I am tossing around the idea of starting a guard army and I am really taken by the Catachan troopers. My question is simply are the special characters worth taking? I could see Sgt. Harker being useful and his points cost is not awful. But is Straken worth 95 points? Is Nork Deddog worth 110? 

My second question is what is the best way to tool out a CCS? Do you guys put Medi-paks with the squad? is it worth the points if you plan on putting the commander in a chimera? Could you also rate for me the usefulness of the regimental advisors. The astropath and the master of ordnance obviously have their usefulness, but what about the master of the fleet and body guards?

Sorry for all the questions but I want to make sure that I am getting the most bang for my buck and not spending useless points (and dollars) on models that aren't worth taking.


----------



## Scathainn (Feb 21, 2010)

For special characters, it really depends on what list you are doing.

Straken is a force in close combat, to be sure, but he's really effective when used in an infantry-heavy list. Plop him and his squad in a Chimera to drive behind a massive squad of infantry to give them all Furious Charge and Counter-Attack and you have a force to be reckoned with.

I don't use Harker usually but I've played against other IG players who do. He seems mediocre in my experience, not terrible but there are better points choices methinks.

Never played or seen someone play Nork, so no opinion there.

As for CCS, my preferences may be biased based on my list, but I just run a blank commander with four meltagunners. Stick them in a Chimera for instant death to anything tank-y that comes near. When it comes to Advisors I actually don't like the MoO as it forces your squad to be very static. Master of the Fleet and Astropath are good all-around, though the Master of the Fleet is obviously better if you know your enemy will be using a lot of reserves (Nids, BA, drop-pod SMs, etc). I've never used bodyguards but I've heard they go with Straken like peanut butter and jelly.


----------



## Winterous (Mar 30, 2009)

Straken is a monster.
He's the smallest Monstrous Creature in the game, and he makes all your dudes damned powerful.
Furious Charge on my dime-a-dozen guys? YES PLEASE~!


----------



## shaantitus (Aug 3, 2009)

The use of the MOO depends on how your army works. I run mine in two sections. A static infantry and hw team heavy firebase and a mobile section. The ccs castles up with my inf meatshields, hw teams and any arty. The moo acts as an extra basilisk. In which he is quite effective. You only need to kill two marines and he has paid his dues.


----------



## the-ad-man (Jan 22, 2010)

straken: needs a chimera and a couple of cheap squads next to him to swamp some combats
nork: maybe throw him in with straken in 2000+pts

ccs: moo, missile launcher, 2 grenade launchers. incredibly good at both horde controll and more elite troops, and only totals 105pts. very nasty when sat behind everything else, high up and just dropping blast, after blast.


----------



## lordbeefy (Oct 30, 2010)

Straken and Nork are an awesome combo....cheap squads are indeed a must. Straken really fills a hole in the IG resume.

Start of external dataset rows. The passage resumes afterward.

-- ==== Sys2Proof/Tests/Slice0.lean ====
section
/-! SUPPORT. The model's own tests. Expected values are those of spec/95_test_vectors.md (the vector is named in each
docstring) or are worked out by hand from the rule named. The witnesses at the end show, for every statement that has
hypotheses, concrete states and operands that meet them, at the edges of their ranges. -/

namespace Sys2Proof.Tests

open Sys2Proof Sys2Proof.Machine

/-! ### Small states -/

/-- The reference parameters with exact sleeps (R263, SLEEP_EXACT). -/
def exact : Config := { Config.reference with sleepExact := true }

/-- Master 1 with four buses (external numbers 10, 11, 12, 14) and the engine's answers scripted. -/
def master (csr rsp : List Word) : Master :=
  { Master.fresh 1 0 0x8000 [Bus.fresh 0 0 10, Bus.fresh 1 1 11, Bus.fresh 2 2 12, Bus.fresh 3 3 14] with
    csrIn := csr, rspIn := rsp }

/-- A machine with this one Master. -/
def alone (m : Master) : State := { State.reset with cfg := exact, masters := [m] }

/-- The same Master with its lock held by command 7. -/
def held (m : Master) : Master := { m with lock := .held 7 }

/-- A machine whose Master in hand has its lock held. -/
def holding (csr rsp : List Word) : State := alone (held (master csr rsp))

/-- Does the outcome go on, to a state with this property? -/
def goesOn (o : Host.Outcome State Fault Refusal) (p : State → Bool) : Bool :=
  match o with
  | .next t => p t
  | .fault _ => false
  | .refused _ => false

/-- Is the outcome this refusal? -/
def refuses (o : Host.Outcome State Fault Refusal) (r : Refusal) : Bool :=
  match o with
  | .next _ => false
  | .fault _ => false
  | .refused x => x == r

/-- A property of the one Master left. -/
def ofMaster (p : Master → Bool) (s : State) : Bool :=
  match s.masters with
  | [m] => p m
  | _ => false

/-- The words written to REQ, in order. -/
def requests (m : Master) : List Word :=
  (accesses m).filterMap fun a => match a with
    | .write x w => if x = m.base + exact.reqOff then some w else none
    | .read _ _ => none
    | .sleep _ => none

/-- The answers so far. -/
def answers (s : State) : List Answer := s.replies.map (·.answer)

/-- A write message and a read message whose buffers are as large as their payload, and a block read with room for 32. -/
def wr (a len buf : Nat) : Message := ⟨a, false, false, false, false, buf, len, len⟩
def rd (a len buf : Nat) : Message := ⟨a, true, false, false, false, buf, len, len⟩
def rv (a buf : Nat) : Message := ⟨a, true, false, true, false, buf, 33, 1⟩

/-- The two words that are read, under the reference layout. -/
def csrOf (w : Word) : Csr := unpackCsr Layout.reference.csr w
def rspOf (w : Word) : Rsp := unpackRsp Layout.reference.rsp w

/-- The clean control/status word of the vectors. -/
def cleanWord : Word := 0x20000014#32

/-! ### Well-formedness -/

/-- R95: a first item of session size 0. -/
theorem test_wf_refuses_addrF_size_zero : (Instr.addrF 0 false 1 3 0 0xA0).wf = false := by decide
theorem test_wf_refuses_contF_size_zero : (Instr.contF 0 false true 1 3 0).wf = false := by decide
theorem test_wf_accepts_addrF_size_one : (Instr.addrF 0 true 1 3 1 0x58).wf = true := by decide

/-- The step refuses what is not well formed. -/
theorem test_step_refuses_ill_formed :
    refuses (step (State.reset.withFetchWord 32 0x09000000)) .illFormed = true := by decide

/-! ### Decoding: the words of V-F1, V-F2 and V-F3 -/

/-- Does a word decode to this? -/
def reads (sl : Slot) (w : Word) (i : Instr) : Bool :=
  match decodeAt .reference sl w with
  | .ok x => x == i
  | .error _ => false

Harker is great, good fluffy fun, and well worth the points cost. He wont win you a game, but he can really mess with an opponents plans....he is more of a spoiler than a game winner.


----------



## jaws900 (May 26, 2010)

Being a Catachan player my self i have thoguth about all of the catachan heros and wondered weatiher to take them or not.

Straken - Great in >1000pts game and is a beast and possibly the best fighter in the Imperial guard codex(with Yarick up there as well). Almsot anyone will be somewhat weary of Straken, even soem heros such as Mehpiston and the Swarmlord. Anyway Straken is possibly the most taken named hero in the guard codex for competative lists i have seen.

Nork - He's ok i find. I haven't used him (thop be be fair i haven't used any of them yet) but he does seem very good with Straken...but the points sink will be enormous and onl;y for 2000pts+ games.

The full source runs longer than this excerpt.